Jen, I have been reading on and off this past year. Sometimes I have wanted to comment, and then been afraid that I would offend you with what I wanted to say. But mostly I haven't commented because I have just been in a different place than you- trying desperately trying to keep working through my illness the past year, until I finally had to go to the hospital last month. I haven't known how to react to your change in status, as it just brings up so much fear in me- I was on disability for 7 years, and I am so afraid that I could go there again .But that is my issue.

Just Me said...

WinnyNinnyPoo-
Thanks for this feedback. I understand that it can be hard to handle anything but your own health. I really appreciate the support.

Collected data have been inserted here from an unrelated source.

-- ==== Sys2Proof/Certificates/Slice0/Obligations.lean ====
section
/-! DEFINITION. The statements about the block, each a proposition over the model; nothing is proved here. -/

open Sys2Proof Sys2Proof.Machine

/-! ### Encoding -/

/-- R101 to R104: every well-formed instruction is read back from its own code, every operand at every value. -/
def Obligations.DecodeOfEncode : Prop :=
  ∀ i : Instr, i.wellFormed = true → decode (encode i) = .ok i

/-- R100, R103, R104: each word has one meaning: what the decoder accepts is the code of a well-formed instruction. -/
def Obligations.EncodeOfDecode : Prop :=
  (∀ (w : HostWord) (i : Instr), decodeHost w = .ok i → encode i = .host w ∧ i.wellFormed = true) ∧
  (∀ (c : MicroCode) (i : Instr), decodeMicro c = .ok i → encode i = .micro c ∧ i.wellFormed = true)

/-- R103: "the word selects the command when `word & mask == match`", with the operands the fields name. -/
def Obligations.HostWordSelectedByMatchAndMask : Prop :=
  ∀ w : HostWord,
    (decodeHost w = .ok .nop ↔ w &&& 0xFFFFFFFF#32 = 0x00000000#32) ∧
    (decodeHost w = .ok (.cfgwr (field w 15 0)) ↔ w &&& 0xFFFF0000#32 = 0x01000000#32) ∧
    (decodeHost w = .ok (.tblwr (field w 23 16) (field w 15 0)) ↔ w &&& 0xFF000000#32 = 0x02000000#32) ∧
    (decodeHost w = .ok .commit ↔ w &&& 0xFFFFFFFF#32 = 0x03000000#32) ∧
    (decodeHost w = .ok (.proc (field w 15 0)) ↔ w &&& 0xFFFF0000#32 = 0x04000000#32) ∧
    (decodeHost w = .ok .rst ↔ w &&& 0xFFFFFFFF#32 = 0x05000000#32) ∧
    (decodeHost w = .ok (.rd (field w 23 16) (field w 15 0)) ↔ w &&& 0xFF000000#32 = 0x06000000#32) ∧
    (decodeHost w = .ok .clr ↔ w &&& 0xFFFFFFFF#32 = 0x07000000#32)

/-- R107, R353: which host words are illegal, and what an illegal word does in any phase: `ERR <- E_ILLEGAL`,
`rdata` = 0, no other state changes; and which ROM bytes are no micro-operation. -/
def Obligations.IllegalWordsAreRefused : Prop :=
  (∀ w : HostWord, (∃ e, decodeHost w = .error e) ↔
    (8 ≤ field w 31 24 ∨ (field w 23 16 ≠ 0 ∧ field w 31 24 ≠ 2 ∧ field w 31 24 ≠ 6) ∨
      (field w 15 0 ≠ 0 ∧ (field w 31 24 = 0 ∨ field w 31 24 = 3 ∨ field w 31 24 = 5 ∨ field w 31 24 = 7)))) ∧
  (∀ (s : State) (c : HostCmd) (rest : List HostCmd) (e : DecodeError),
    s.port.active = none → s.port.queue = c :: rest → decodeHost c.word = .error e →
    step s = .next { s with
      regs := { s.regs with err := .illegal }
      port := { s.port with queue := rest, wdata := c.wdata, samples := c.samples, rdata := 0 } }) ∧
  (∀ c : MicroCode, (∃ e, decodeMicro c = .error e) ↔ c ∉ microRom)

/-- 95_test_vectors.md V1, V2: a few words written out from R101 and R102 decode to what they stand for. -/
def Obligations.WrittenWordsDecode : Prop :=
  decodeHost 0b00000001000000000000000000001111#32 = .ok (.cfgwr 15) ∧
  decodeHost 0b00000010000011110000000001111100#32 = .ok (.tblwr 0x0F 124) ∧
  decodeHost 0b00000100000000001111111111111111#32 = .ok (.proc 65535) ∧
  decodeHost 0b00000110000100010000000000000000#32 = .ok (.rd 0x11 0) ∧
  decodeHost 0b00000101000000000000000000000001#32 = .error .argNotZero ∧
  decodeMicro 0b00010011#8 = .ok .shCalc ∧ decodeMicro 0b00011011#8 = .ok .seqEnd

/-- A step runs the decoded instruction: inside a `PROC` the ROM's micro-operation at `SEQ`, between commands the
host's next command with its data word and samples on the port; with none presented nothing changes. -/
def Obligations.StepRunsTheDecodedInstruction : Prop :=
  (∀ (s : State) (n : Nat) (b : MicroCode) (i : Instr), s.port.active = some n →
    microRom[s.regs.seq.toNat]? = some b → decodeMicro b = .ok i → step s = exec i s) ∧
  (∀ (s : State) (c : HostCmd) (rest : List HostCmd) (i : Instr), s.port.active = none →
    s.port.queue = c :: rest → decodeHost c.word = .ok i →
    step s = exec i { s with port := { s.port with queue := rest, wdata := c.wdata, samples := c.samples } }) ∧
  (∀ s : State, s.port.active = none → s.port.queue = [] → step s = .next s)

/-! ### Host commands -/

/-- R311: `NOP` sets `ERR <- OK` and nothing else changes, in every phase; its word is 0x00000000, and a word with
`OP` = 0 and another field not 0 is refused with `E_ILLEGAL`. -/
def Obligations.NopSetsErrOnly : Prop :=
  (∀ s : State, ∃ t, exec .nop s = .next t ∧ t.regs.err = .ok ∧ t.port.rdata = 0 ∧ sameButResult s t) ∧
  encode .nop = .host 0x00000000#32 ∧
  ∀ (s : State) (c : HostCmd) (rest : List HostCmd), s.port.active = none → s.port.queue = c :: rest →
    field c.word 31 24 = 0 → (field c.word 23 16 ≠ 0 ∨ field c.word 15 0 ≠ 0) →
    step s = .next { s with
      regs := { s.regs with err := .illegal }
      port := { s.port with queue := rest, wdata := c.wdata, samples := c.samples, rdata := 0 } }

/-- R312: `CFGWR` stores the value in the register and nothing else; the phase is checked before the index and
the index before the value. Ranges of the types: u8 for 7, 8, 13, 15, u1 for 12, 14, u16 for the others. -/
def Obligations.CfgwrWritesOneRegister : Prop :=
  (∀ i, i < 65536 → encode (.cfgwr i) = .host (BitVec.ofNat 32 (0x01000000 + i))) ∧
  (∀ w : HostWord, field w 31 24 = 1 → field w 23 16 ≠ 0 → ∃ e, decodeHost w = .error e) ∧
  ∀ (s : State) (i : Nat),
    let top : Int := if i = 7 ∨ i = 8 ∨ i = 13 ∨ i = 15 then 255 else if i = 12 ∨ i = 14 then 1 else 65535
    let refused := fun e => { s with regs := { s.regs with err := e }, port := { s.port with rdata := 0 } }
    (s.regs.phase = .unconfigured → i ≤ 15 → 0 ≤ s.port.wdata.toInt → s.port.wdata.toInt ≤ top →
      ∃ t, exec (.cfgwr i) s = .next t ∧ memRead t .cfg i = s.port.wdata ∧
        (∀ j, j ≠ i → memRead t .cfg j = memRead s .cfg j) ∧
        t = { s with cfg := t.cfg, regs := { s.regs with err := .ok }, port := { s.port with rdata := 0 } }) ∧
    (s.regs.phase ≠ .unconfigured → exec (.cfgwr i) s = .next (refused .state)) ∧
    (s.regs.phase = .unconfigured → (15 < i ∨ s.port.wdata.toInt < 0 ∨ top < s.port.wdata.toInt) →
      exec (.cfgwr i) s = .next (refused .range))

This disclaimer is good forever: Anyone who would like my schedule is welcome to it. This is not what I wanted. It sucks. I worked insanely hard for many more years than they thought I could to get where I was and now that's gone. I know that I can't now but it will never change. I loved being an OT. I will miss it for the rest of my life. I don't mean to jump on you, I know what you mean, but this is NOT what I wanted. Maybe somebody does but it's not me. And it's not something I just was given; I worked, earned SSDI, applied, and showed I was severely disabled, entitling me to very little money and Medicare in 2 years.

Just Me said...

Jean Grey-That's understandable. I appreciate not offending me; it's been a very sensitive time. I'm sorry that you've had a rough time and I hope it is improving. I do understand not wanting to think about being here. Here is not what I want and if I could do something else I would in a heartbeat. But this is what it is and I can imagine it's hard to not think of your past. I probably couldn't have read what I've written before because it would have scared me.

Thanks for the feedback.

Michal Ann said...

Great dialogue, Jen + ladies. I remember Jean Gray and WinnieNinnie PooPoo. Good to hear from you again and to know a bit about how it's going for you.

I've felt a bit odd being one of the only commenters and sometimes wonder if my words to Jen are hampering others from writing. I guess that's self-centered but it crosses my mind.


Jen, I hope you haven't felt that I didn't care to ask how you're doing. I may not have said that in so many words but my intention is to support you knowing full well that you're in recovery. Oh how I pray that many things heal and you reap the benefit of increased strength when your wayward uterus isn't depleting you.

I'm so glad you've heard from some of your long-time readers. Your mood is lifted and that's a very welcome report. I appreciate how careful and thoughtful you are as you process the issues involved in blogging.

Be blessed today, my friend.

WinnyNinny PooPoo said...

Jen: No offense taken, Not thinking you would take it that way, meant as part of recovery from your surgery girl!!! Bit of a headache head and the flu combined probably makes me more dense than ever.

I know you don't want to be disabled. Neither do I. Still fighting it!!!